*EXERCISE GOAL*
Nothing but the lines below between the line holding "-- ==== Sys2Proof/Config.lean" and the line holding "opaque Config.freeU : Nat → BitVec 16", inclusive, should appear in the answer, each set down exactly.

[Stored data]
====
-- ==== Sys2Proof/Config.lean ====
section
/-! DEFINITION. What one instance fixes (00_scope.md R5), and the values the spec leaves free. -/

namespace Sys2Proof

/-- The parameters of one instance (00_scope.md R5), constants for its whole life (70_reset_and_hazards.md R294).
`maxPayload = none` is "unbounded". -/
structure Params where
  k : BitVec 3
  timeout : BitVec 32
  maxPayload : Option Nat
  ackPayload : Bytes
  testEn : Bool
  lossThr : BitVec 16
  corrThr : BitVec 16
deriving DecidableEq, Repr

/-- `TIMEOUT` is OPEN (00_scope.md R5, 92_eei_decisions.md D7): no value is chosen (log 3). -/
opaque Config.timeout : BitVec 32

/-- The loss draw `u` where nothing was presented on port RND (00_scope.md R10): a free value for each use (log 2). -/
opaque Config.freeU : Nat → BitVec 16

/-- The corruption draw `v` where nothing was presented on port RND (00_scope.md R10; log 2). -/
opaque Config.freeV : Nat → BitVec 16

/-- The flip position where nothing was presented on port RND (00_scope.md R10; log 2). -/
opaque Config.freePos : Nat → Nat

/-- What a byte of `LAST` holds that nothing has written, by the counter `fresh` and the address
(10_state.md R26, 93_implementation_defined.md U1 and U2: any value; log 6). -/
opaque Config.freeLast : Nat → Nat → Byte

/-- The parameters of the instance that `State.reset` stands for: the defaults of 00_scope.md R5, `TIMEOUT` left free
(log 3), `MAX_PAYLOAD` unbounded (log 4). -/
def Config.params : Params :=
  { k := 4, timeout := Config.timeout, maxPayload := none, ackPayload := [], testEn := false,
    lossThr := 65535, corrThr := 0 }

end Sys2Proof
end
====
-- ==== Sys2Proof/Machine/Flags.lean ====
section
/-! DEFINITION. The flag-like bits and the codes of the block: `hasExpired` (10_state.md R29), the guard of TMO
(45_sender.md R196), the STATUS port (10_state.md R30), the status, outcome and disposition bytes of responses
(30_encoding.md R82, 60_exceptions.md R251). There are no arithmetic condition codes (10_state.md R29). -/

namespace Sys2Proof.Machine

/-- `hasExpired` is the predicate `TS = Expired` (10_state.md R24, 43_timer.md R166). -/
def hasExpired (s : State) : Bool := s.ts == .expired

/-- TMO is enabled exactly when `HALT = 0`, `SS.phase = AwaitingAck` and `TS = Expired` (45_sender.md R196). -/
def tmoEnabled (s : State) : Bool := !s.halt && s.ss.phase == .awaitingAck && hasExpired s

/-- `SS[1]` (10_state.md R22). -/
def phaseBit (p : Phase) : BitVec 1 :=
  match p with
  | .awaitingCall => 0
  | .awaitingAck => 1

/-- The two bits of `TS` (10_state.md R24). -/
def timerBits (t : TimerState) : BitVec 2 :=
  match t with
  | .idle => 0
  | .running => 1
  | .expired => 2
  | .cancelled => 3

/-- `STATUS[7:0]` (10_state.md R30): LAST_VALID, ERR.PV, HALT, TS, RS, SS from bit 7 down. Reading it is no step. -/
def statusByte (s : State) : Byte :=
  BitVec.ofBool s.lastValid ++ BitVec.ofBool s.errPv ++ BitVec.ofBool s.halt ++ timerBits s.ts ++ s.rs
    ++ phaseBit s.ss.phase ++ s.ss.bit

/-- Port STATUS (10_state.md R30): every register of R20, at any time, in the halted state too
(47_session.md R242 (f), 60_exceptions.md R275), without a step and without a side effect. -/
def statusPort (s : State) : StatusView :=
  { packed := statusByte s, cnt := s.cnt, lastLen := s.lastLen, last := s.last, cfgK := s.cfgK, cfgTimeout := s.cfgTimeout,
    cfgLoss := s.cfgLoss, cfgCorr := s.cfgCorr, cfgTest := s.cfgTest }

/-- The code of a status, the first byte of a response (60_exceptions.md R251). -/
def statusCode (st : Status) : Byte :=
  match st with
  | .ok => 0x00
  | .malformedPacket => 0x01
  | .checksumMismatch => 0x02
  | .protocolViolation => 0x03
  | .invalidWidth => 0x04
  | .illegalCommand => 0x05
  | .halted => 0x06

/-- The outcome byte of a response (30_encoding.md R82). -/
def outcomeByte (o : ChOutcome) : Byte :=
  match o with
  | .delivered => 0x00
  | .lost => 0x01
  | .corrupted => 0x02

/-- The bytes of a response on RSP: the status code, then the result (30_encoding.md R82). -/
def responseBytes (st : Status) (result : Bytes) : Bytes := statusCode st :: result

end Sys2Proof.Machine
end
====
*WRITTEN ANSWER*
-- ==== Sys2Proof/Config.lean ====
section
/-! DEFINITION. What one instance fixes (00_scope.md R5), and the values the spec leaves free. -/

namespace Sys2Proof

/-- The parameters of one instance (00_scope.md R5), constants for its whole life (70_reset_and_hazards.md R294).
`maxPayload = none` is "unbounded". -/
structure Params where
  k : BitVec 3
  timeout : BitVec 32
  maxPayload : Option Nat
  ackPayload : Bytes
  testEn : Bool
  lossThr : BitVec 16
  corrThr : BitVec 16
deriving DecidableEq, Repr

/-- `TIMEOUT` is OPEN (00_scope.md R5, 92_eei_decisions.md D7): no value is chosen (log 3). -/
opaque Config.timeout : BitVec 32

/-- The loss draw `u` where nothing was presented on port RND (00_scope.md R10): a free value for each use (log 2). -/
opaque Config.freeU : Nat → BitVec 16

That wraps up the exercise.